To explain why PTPRD mutations were linked to favorable ICIs outcomes, a potential underlying mechanism might be PTPRD regulating the TGF-β pathway and immune checkpoint molecules, T effectors, and IFN-γ effectors, finally influencing CD8+ T cell infiltration via its phosphatase activity and making TIME “hot.” Here, we provide novel clues about the associations between PTPRD and TIME, while molecular biological experiments were still warrant to verify the specific mechanism.

We also found that PTPRD was linked to OS in melanoma patients treated with ICIs and in bladder cancer patients, there was also a such tendency (p=0.062).
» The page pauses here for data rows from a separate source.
-- ==== Sys2Proof/Machine/LoaderOps.lean ====
section
/-! DEFINITION. The Profile Loader and the restarts (11_profile_start_up_and_restarts.md), with the values each block's chapter
gives for them. -/

namespace Sys2Proof.Machine

/-! ### RESET (R181) -/

/-- An outstanding transfer is answered FAULT at reset; a port with none keeps the answer it was last given (R138). -/
def faultIf (outstanding : Bool) (last : Option Answer) : Option Answer := if outstanding then some .fault else last

/-- Every block at its after-RESET values with RESET asserted. Kept: memory, the other input lines, the profile base (R173),
a transfer already presented to memory (R148), the commands waiting and the counter of free values (DESIGN CHOICE, log 28). -/
def State.resetBlocks (s : State) : State :=
  { pins := { s.pins with reset := true }
    loader := { base := s.loader.base }
    router :=
      { coachAnswer := faultIf s.router.coach.isSome s.router.coachAnswer
        panelAnswer := faultIf s.router.panel.isSome s.router.panelAnswer }
    arb := { port := s.arb.port.map fun p => { p with owner := .abandoned } }
    mem := s.mem
    free := s.free
    pending := s.pending }

/-- The profile base chosen by the straps, as a line number (R173). -/
def strapBase (psel1 psel0 : Bool) : Nat :=
  match psel1, psel0 with
  | false, false => 0
  | false, true => 32768
  | true, false => 1048576
  | true, true => 2097148

/-! ### Leaving and entering ACTIVE (R177, R178, R179) -/

/-- The values of the blocks after a profile reload, nothing pending: Route Tracker (R26), Odometry Unit (R41), Seat Resolver
(R65), Notice Sequencer (R84), windows (R119), Phase Generator (R120), Record Intake (R159), Position read latch (R171; DEDUCED,
log 17). The DOOR and WHEEL filters and a chime pulse under way are kept. -/
def State.freshBlocks (s : State) : State :=
  { s with
    route := {}
    odo := { doorLevel := s.odo.doorLevel, doorCount := s.odo.doorCount, wheelLevel := s.odo.wheelLevel }
    seats := {}
    notices := { chimeTimer := s.notices.chimeTimer }
    windows := {}
    phase := {}
    intake := {}
    report := { s.report with latch := none } }

/-- The part state, with no fetch in progress and the drain mark clear. -/
def State.setPart (s : State) (p : PartState) : State :=
  s.setLoader { s.loader with part := p, fetch := none, drained := false }

/-- Entry to ACTIVE under the profile copy (R177): the map filled, every strip line and composed seat pending, the Banner,
Phase and four report lines pending, the entry cause recorded. -/
def State.enterActive (s : State) (c : Cause) : State :=
  let s := (s.setPart .active).freshBlocks
  let s := s.setRouter { s.router with map := s.loader.profile.aps }
  let s := (s.setRoute { s.route with stripPending := s.allStrip }).fullResolution
  let s := s.setNotices { s.notices with bannerPending := true }
  let s := s.setPhase { s.phase with pending := true }
  s.onReport fun r =>
    { r with pendEvent := true, pendCounter := true, pendPosition := true, pendArrival := true, cause := some c }

/-- Entry to PASSIVE (R178): the map empty, the blocks cleared, PROFILE_REJECTED set and enabled. With the empty map the open region
is not posted, in a RELOADING entered from here too (R124, R132; DESIGN CHOICE, log 38). -/
def State.enterPassive (s : State) : State :=
  let s := (s.setPart .passive).freshBlocks
  let s := s.setRouter { s.router with map := {} }
  s.onReport fun r => { r.setFactor .profileRejected with mask := r.mask ||| Factor.profileRejected.bit, pendEvent := true }

/-- The Line Store hands DRAINED when it is empty in RELOADING: the drain mark set and the fetch started (R106, R179). -/
def State.checkDrained (s : State) : State :=
  if s.loader.part = .reloading ∧ s.loader.drained = false ∧ s.store = [] then
    s.setLoader { s.loader with drained := true, fetch := some [] }
  else s

/-- Entry to RELOADING (R179): the Intake Queue discarded (R159), the composers' pending work cleared (R25, R63, R84, R120),
the Report Unit cleared (R171). -/
def State.enterReloading (s : State) : State :=
  let s := (s.setPart .reloading).setIntake {}
  let s := s.setRoute { s.route with stripPending := [] }
  let s := s.setSeats { s.seats with pending := [] }
  let s := s.setNotices { s.notices with bannerPending := false }
  let s := s.setPhase { s.phase with pending := false }
  (s.onReport Report.cleared).checkDrained

/-- A fetch begun since the part held `before` is presented (R174, R179). -/
def State.fetchSince (s : State) (before : Option (List Word)) : State :=
  if s.loader.fetch = before ∨ s.loader.fetch = none then s else s.presentFetch

/-- A restarted fetch begins again at line 0; a read of the discarded one already presented is not taken (R174). -/
def State.restartFetch (s : State) : State :=
  let s := s.setLoader { s.loader with fetch := some [] }
  match s.presentedBy (.profileLine false) with
  | some p => s.setArb { s.arb with port := some { p with owner := .profileLine true } }
  | none => s

/-- PROFILE_COMMIT taken by the Profile Loader, by part state (R179). -/
def State.takeProfileCommit (s : State) : State :=
  match s.loader.part with
  | .active => s.enterReloading
  | .passive => s.enterReloading
  | .reloading => if s.loader.drained then s.restartFetch else s
  | .loading => s.restartFetch

/-- The profile check on the 32 words fetched, and its outcome (R175 to R178). -/
def State.checkProfile (s : State) (ws : List Word) : State :=
  if profilePasses s.loader.base ws then
    (s.setLoader { s.loader with profile := profileOf ws }).enterActive
      (if s.loader.part = .loading then .start else .reload)
  else s.enterPassive

/-- A profile line read of the fetch in progress answered DONE with its words: the read of the next line is presented by the answer that
frees the port, and the order of the two is a free value, so that a panel read may be granted between two profile line reads (R139,
R174; log 39). -/
def State.takeProfileLine (s : State) (ws : List Word) : State :=
  match s.loader.fetch with
  | none => s
  | some have_ =>
    if 32 ≤ (have_ ++ ws).length then s.checkProfile (have_ ++ ws)
    else (s.setLoader { s.loader with fetch := some (have_ ++ ws) }).presentFetch

end Sys2Proof.Machine
end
Consistent with our findings, a recent study reported that the interaction of PTPRD (referred to WT) with its ligand LRFN4 was related to a poor response to Atezolizumab in bladder cancer s[31]. Thus, whether PTPRD mutations were a pan-cancer biomarker for ICIs was worthy of further investigations. Additionally, prospective trials incorporating tissue or ctDNA PTPRD phosphatase-mut as a biomarker are worth conducting both in NSCLC and other cancer types. We are planning to validate these findings prospectively in several coming soon randomized phase II/III study of a PD-(L)1 antibody in multiple cancer types.
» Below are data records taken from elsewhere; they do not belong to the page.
-- ==== Sys2Proof/Machine/Inputs.lean ====
section
/-! DEFINITION. The meanings of the input-line commands: RESET, the accepted door levels, the wheel edges
(R11 to R13, R28, R29, R173, R181). A command whose event the state does not admit changes nothing (log 2). -/

namespace Sys2Proof.Machine

/-- The outcome of a command: a next state. -/
abbrev Result := Host.Outcome State Fault Refusal

/-- RESET_ASSERTED (R181). -/
def execResetAsserted (s : State) : Result := .next s.resetBlocks

/-- RESET released: the straps sampled, the fetch begun in LOADING (R173, R174). -/
def State.release (s : State) (psel1 psel0 : Bool) : State :=
  (s.setPins { s.pins with reset := false, psel1 := psel1, psel0 := psel0 }).setLoader
    { s.loader with base := strapBase psel1 psel0, fetch := some [] }

/-- RESET_RELEASED, with the levels of the straps (R173): possible while RESET is asserted. -/
def execResetReleased (psel1 psel0 : Bool) (s : State) : Result :=
  .next (if s.pins.reset then s.release psel1 psel0 else s)

/-- The accepted door level changed, the filter's count restarted; DOOR has shown that level (R11) (DESIGN CHOICE, log 24). -/
def State.acceptDoor (s : State) (released : Bool) : State :=
  (s.setPins { s.pins with door := released }).setOdo { s.odo with doorLevel := released, doorCount := 0 }

/-- The departure flag (R15). -/
def State.setDepartFlag (s : State) (b : Bool) : State := s.setRoute { s.route with departFlag := b }

/-- HALTED outside a stop, and UNPLANNED_STOP (R12). -/
def State.haltNow (s : State) : State := (s.enterStage .halted).handUnplannedStop

/-- The door-release acceptance in a moving state: an arrival within the arrive distance, a halt beyond it (R12). -/
def State.releaseMoving (s : State) : State :=
  match s.route.target, s.remaining with
  | some t, some rem => if rem ≤ s.params.arriveM * 1000 then s.arrive t false false else s.haltNow
  | _, _ => s

/-- The Route Tracker on a door-release acceptance, by progress state (R12). -/
def State.doorReleased (s : State) : State :=
  match s.route.progress with
  | .noRoute => s
  | .preJourney =>
    match s.route.target with
    | some t => s.arrive t false false
    | none => s
  | .standing => s.setDepartFlag false
  | .departed => s.releaseMoving
  | .running => s.releaseMoving
  | .approaching => s.releaseMoving
  | .arriving => s.releaseMoving
  | .halted => s
  | .ended => s

/-- A door-release acceptance: the accepted level in every part state, the Route Tracker in ACTIVE (R11, R12). -/
def State.takeDoorRelease (s : State) : State :=
  let s := s.acceptDoor true
  if s.active then s.doorReleased.settle else s

/-- DOOR_RELEASE_ACCEPTANCE (R12): the accepted level was closed. -/
def execDoorReleaseAcceptance (s : State) : Result :=
  .next (if !s.pins.reset && !s.odo.doorLevel then s.takeDoorRelease else s)

/-- The Route Tracker on a door-closed acceptance (R13): the departure flag in STANDING, the end of a halt in HALTED. -/
def State.doorClosed (s : State) : State :=
  match s.route.progress with
  | .standing => s.setDepartFlag true
  | .halted => s.rederive
  | .noRoute => s
  | .preJourney => s
  | .departed => s
  | .running => s
  | .approaching => s
  | .arriving => s
  | .ended => s

/-- A door-closed acceptance (R11, R13). -/
def State.takeDoorClosed (s : State) : State :=
  let s := s.acceptDoor false
  if s.active then s.doorClosed.settle else s

/-- DOOR_CLOSED_ACCEPTANCE (R13): the accepted level was released. -/
def execDoorClosedAcceptance (s : State) : Result :=
  .next (if !s.pins.reset && s.odo.doorLevel then s.takeDoorClosed else s)

/-- The level of the WHEEL line after an edge of the counting polarity (R28). -/
def State.edgeLevel (s : State) : Bool := !s.params.falling

/-- The WHEEL line shows a level, and the filter follows it (R28, R41). -/
def State.followWheel (s : State) (level : Bool) : State :=
  (s.setPins { s.pins with wheel := level }).setOdo { s.odo with wheelLevel := some level }

/-- Before an edge the line has come back to its old level, and the filter has followed it there: an edge of the other
polarity, not counted and not reported, which the command of the next edge brings with it (R28; DESIGN CHOICE, log 25). -/
def State.returnWheel (s : State) : State :=
  if s.odo.wheelLevel = some s.edgeLevel then s.followWheel !s.edgeLevel else s

/-- An edge of the counting polarity stands before the filter: the part is ACTIVE and the line has been at its old level
(R28, R41). From the first level sampled after reset there is none (R41). -/
def State.wheelEdge (s : State) : Bool := s.active && decide (s.odo.wheelLevel = some (!s.edgeLevel))

/-- The Route Tracker on an accepted wheel pulse: a departure in STANDING with the flag set (R15, R29). -/
def State.reportPulse (s : State) : State :=
  if s.route.progress = .standing ∧ s.route.departFlag = true then s.departNow else s

/-- A pulse: discarded while the doors are released, otherwise distance, report and zero-remaining rule (R29, R36). -/
def State.takePulse (s : State) : State :=
  let s := s.followWheel s.edgeLevel
  if s.odo.doorLevel then s
  else ((s.setOdo (s.odo.addPulse s.params.pulseUm)).reportPulse.zeroRemaining).settle

/-- The WHEEL line at its new level: a pulse, or a move that the filter only follows (R28, R41). -/
def State.meetEdge (s : State) : State := if s.wheelEdge then s.takePulse else s.followWheel s.edgeLevel

/-- PULSE (R29): an edge is accepted in ACTIVE alone, and only once the line has returned to its old level (R28, R41). -/
def execPulse (s : State) : Result := .next (if s.pins.reset then s else s.returnWheel.meetEdge)

/-- A rejected edge: the line back at its old level, PULSE_REJECTED counted (R28). -/
def State.rejectPulse (s : State) : State := ((s.followWheel !s.edgeLevel).onReport (·.raise .pulseRejected)).settle

/-- The WHEEL line returned before the noise width has passed: a rejected edge, or a move that the filter only follows
(R28, R41). -/
def State.meetFragment (s : State) : State := if s.wheelEdge then s.rejectPulse else s.followWheel !s.edgeLevel

/-- PULSE_REJECTED (R28): an edge is rejected only with a noise width other than OFF, in ACTIVE alone, and only once the line
had returned to its old level before it (R28, R41). -/
def execPulseRejected (s : State) : Result :=
  .next (if s.pins.reset || decide (s.params.noise = 0) then s else s.returnWheel.meetFragment)

end Sys2Proof.Machine
end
This study had several limitations. First, it was a retrospective analysis based on our own cohort and 7 public cohorts. Prospective studies were requested for further verification. Second, a certain degree of research heterogeneity existed. Different cohorts used different strategies, such as the monotherapy of anti-PD-(L)1 or combination with anti-CTLA-4. The predictive efficiency of PTPRD in different drugs requires further investigation. Third, molecular biological experiments are still warranted to validate how specific PTPRD mutations influence immune-related pathways. Last but not least, whether ctDNA PTPRD mutations were consistent with tissue was still unclear. In our previous study, we had proved that ctDNA EGFR mutations were consistent (although not totally) with tissue EGFR mutations and could predict the outcomes of response to EGFR TKI [48]. Hence, like EGFR mutations, ctDNA PTPRD mutations were also supposed to be consistent with tissue mutations. In our present study, the mutation frequencies were similar (both about 10%) across tissue and ctDNA cohorts and PTPRD mutations were associated with PFS and ORR in both tissue and ctDNA cohorts; PTPRD mutations in ctDNA were consequently inferred to be consistent with tumor tissue. Nevertheless, paired tissue and ctDNA samples are expected to been sequenced to verify that in the future.
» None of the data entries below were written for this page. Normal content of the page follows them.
-- ==== Sys2Proof/Machine/Answers.lean ====
section
/-! DEFINITION. The meanings of the memory's answers (R95, R128 to R135, R148, R151, R162, R174, R179). `ok` is DONE, its
negation FAULT. -/

namespace Sys2Proof.Machine

/-- What a passing coach computer transfer's DONE brings before the port is answered: ACK_WRITE (R129), PROFILE_COMMIT
(R130) (DESIGN CHOICE, log 22). In LOADING and PASSIVE no ACK_WRITE is handed for a write taken up in RELOADING either
(DEDUCED, log 32). -/
def State.passedDone (s : State) (c : CoachTx) : State :=
  match c.kind with
  | .ack => s.handAck c.t
  | .profile => s.takeProfileCommit
  | .write => s
  | .commit => s
  | .read _ _ => s

/-- Whether a treatment is a passing one, and not a commit. -/
def CoachKind.passing : CoachKind → Bool
  | .commit => false
  | .read _ _ => true
  | .write => true
  | .ack => true
  | .profile => true

/-- The answer upstream of a passing transfer (R135). -/
def passAnswer (ok : Bool) (data : List Word) : Answer := if ok then .done data else .fault

/-- A coach computer read of the Position line including word 7. -/
def CoachTx.releases (c : CoachTx) : Bool :=
  match c.kind with
  | .read idx _ => releasesLatch idx c.req.first c.req.count
  | .write => false
  | .ack => false
  | .profile => false
  | .commit => false

/-- The memory answers a passing coach computer transfer (R125, R129, R130, R135). The read of line 0 of a fetch that a profile commit
begins is presented with that answer (R139, R174). -/
def State.coachPassed (s : State) (p : Presented) (c : CoachTx) (ok : Bool) : State :=
  let s := (s.finish p.req ok).freePort
  let t := if ok then s.passedDone c else s
  (t.answerCoach c.t.lock (passAnswer ok p.data) c.releases).fetchSince s.loader.fetch

/-- The memory answers a panel read (R114, R135). A FAULT frees the latch of the last offset as DONE does, also where the window has one
line and the read took the latch itself, though R135 says that a latch taken at take-up stands (DEDUCED, log 40). -/
def State.panelPassed (s : State) (p : Presented) (ok : Bool) : State :=
  let s := s.freePort
  match s.router.panel with
  | some x => s.answerPanel x.frees (passAnswer ok p.data)
  | none => s

/-- The answer of a passing upstream transfer. -/
def State.takePassingAnswer (s : State) (ok : Bool) : State :=
  match s.coachAtPort, s.presentedBy .panel with
  | some (p, c), _ => if c.kind.passing then (s.coachPassed p c ok).settle else s
  | none, some p => (s.panelPassed p ok).settle
  | none, none => s

/-- PASSING_TRANSFER_ANSWER (R135). -/
def execPassingTransferAnswer (ok : Bool) (s : State) : Result := .next (s.takePassingAnswer ok)

/-- The memory answers the head post: it leaves the buffer, a FAULT hands POSTED_FAULT (R133), and a panel read that waited
for it may ask for itself or be answered (R134). -/
def State.postAnswered (s : State) (p : Presented) (ok : Bool) : State :=
  let s := (s.finish p.req ok).freePort
  let s := s.setRouter { s.router with posts := s.router.posts.drop 1 }
  let s := if ok then s else s.handCause .postedFault .postedFault
  s.panelPostGone

/-- POST_ANSWER (R133). -/
def execPostAnswer (ok : Bool) (s : State) : Result :=
  .next (match s.presentedBy .post with
    | some p => (s.postAnswered p ok).settle
    | none => s)

/-- The reserved place free (R151). -/
def State.freePlace (s : State) : State := s.setIntake { s.intake with reserved := false }

/-- The commit's write answered DONE: the step FETCHING, and the commit fetch presented, the cap of R146 seen to (R128). A panel read, a
post or a write-back may be granted between the two, as the order of the fetch and of the answer that frees the port falls (R139,
R146; free value, log 39). -/
def State.startFetch (s : State) (k : Commit) (c : CoachTx) : State :=
  ((s.askGrant k.lock).setRouter
    { s.router with commit := some { k with fetching := true }, coach := some { c with moment := .waiting } }).presentFetch

/-- The memory answers the commit's write (R128, R151). -/
def State.commitWritten (s : State) (p : Presented) (c : CoachTx) (k : Commit) (ok : Bool) : State :=
  let s := (s.finish p.req ok).freePort
  if ok then s.startFetch k c else s.freePlace.answerCoach c.t.lock .fault false

/-- COMMIT_WRITE_ANSWER (R151). -/
def execCommitWriteAnswer (ok : Bool) (s : State) : Result :=
  .next (match s.coachAtPort, s.router.commit with
    | some (p, c), some k => if c.kind = .commit then (s.commitWritten p c k ok).settle else s
    | _, _ => s)

/-- The fetched record checked: it joins the queue at the tail, or is dropped with BAD_RECORD (R151, R152). -/
def State.takeFetched (s : State) (k : Commit) (ws : List Word) : State :=
  match checkRecord s.router.map s.loader.profile.seatCount k.kind ws with
  | .ok x => s.setIntake { s.intake with queue := s.intake.queue ++ [{ slot := k.slot, contents := x }] }
  | .error why => s.badRecord why k.kind k.slot

/-- The memory answers the commit fetch (R128, R151). -/
def State.commitFetched (s : State) (p : Presented) (c : CoachTx) (k : Commit) (ok : Bool) : State :=
  let s := s.freePort
  let s := if ok then s.takeFetched k p.data else s.badRecord .fetchFault k.kind k.slot
  s.freePlace.answerCoach c.t.lock (passAnswer ok []) false

/-- COMMIT_FETCH_ANSWER (R151). -/
def execCommitFetchAnswer (ok : Bool) (s : State) : Result :=
  .next (match s.presentedBy .commitFetch, s.router.coach, s.router.commit with
    | some p, some c, some k => (s.commitFetched p c k ok).settle
    | _, _, _ => s)

/-- The memory answers a read of the fetch in progress (R174, R178). -/
def State.profileLineAnswered (s : State) (p : Presented) (ok : Bool) : State :=
  let s := s.freePort
  if ok then s.takeProfileLine p.data else s.enterPassive

/-- The memory answers a read of a discarded fetch: the port is free, and the read of line 0 of the new fetch is presented (R174). -/
def State.discardedAnswered (s : State) : State := if s.loader.fetch.isSome then s.freePort.presentFetch else s.freePort

/-- PROFILE_LINE_READ_ANSWER (R174): the answer to a discarded fetch's read is not taken. -/
def execProfileLineReadAnswer (ok : Bool) (s : State) : Result :=
  .next (match s.presentedBy (.profileLine false), s.presentedBy (.profileLine true) with
    | some p, _ => (s.profileLineAnswered p ok).settle
    | none, some _ => s.discardedAnswered
    | none, none => s)

/-- The memory answers a write-back (R95 to R97, R106). -/
def State.writebackDone (s : State) (p : Presented) (ok : Bool) : State :=
  let s := (s.finish p.req ok).freePort
  let s :=
    if ok then s.setStore (completeDone s.store)
    else (s.setStore (completeFault s.store)).handCause .writebackFault .writebackFault
  s.checkDrained.fetchSince s.loader.fetch

/-- WRITEBACK_COMPLETION (R95): a freed place goes to a waiting offer (R93). -/
def execWritebackCompletion (ok : Bool) (s : State) : Result :=
  .next (match s.presentedBy .writeback with
    | some p => (s.writebackDone p ok).settle
    | none => s)

/-- ACK_WRITE (R162): the memory answers an acknowledge write DONE (DESIGN CHOICE, log 22). -/
def execAckWrite (s : State) : Result :=
  .next (match s.coachAtPort with
    | some (p, c) => if c.kind = .ack then (s.coachPassed p c true).settle else s
    | none => s)

/-- PROFILE_COMMIT (R179): the memory answers a profile commit DONE (DESIGN CHOICE, log 22). -/
def execProfileCommit (s : State) : Result :=
  .next (match s.coachAtPort with
    | some (p, c) => if c.kind = .profile then (s.coachPassed p c true).settle else s
    | none => s)

/-- PRESENTED_TRANSFER_FINISHED (R148): the memory answers a transfer that RESET found presented; a write has reached
memory in its words and lanes, the answer, DONE or FAULT, is not taken (R138), the port becomes free. -/
def execPresentedTransferFinished (_ok : Bool) (s : State) : Result :=
  .next (match s.presentedBy .abandoned with
    | some p => (s.finish p.req true).freePort
    | none => s)

end Sys2Proof.Machine
end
To conclude, our study demonstrated that both tissue and ctDNA PTPRD phosphatase-mut could serve as a prognostic biomarker predicting the ORR and PFS. Tissue PTPRD phosphatase-mut was also a prognostic biomarker for OS. Additionally, PTPRD phosphatase-mut could also select benefiting patients between ICIs and chemotherapy. Further prospective trials are warranted.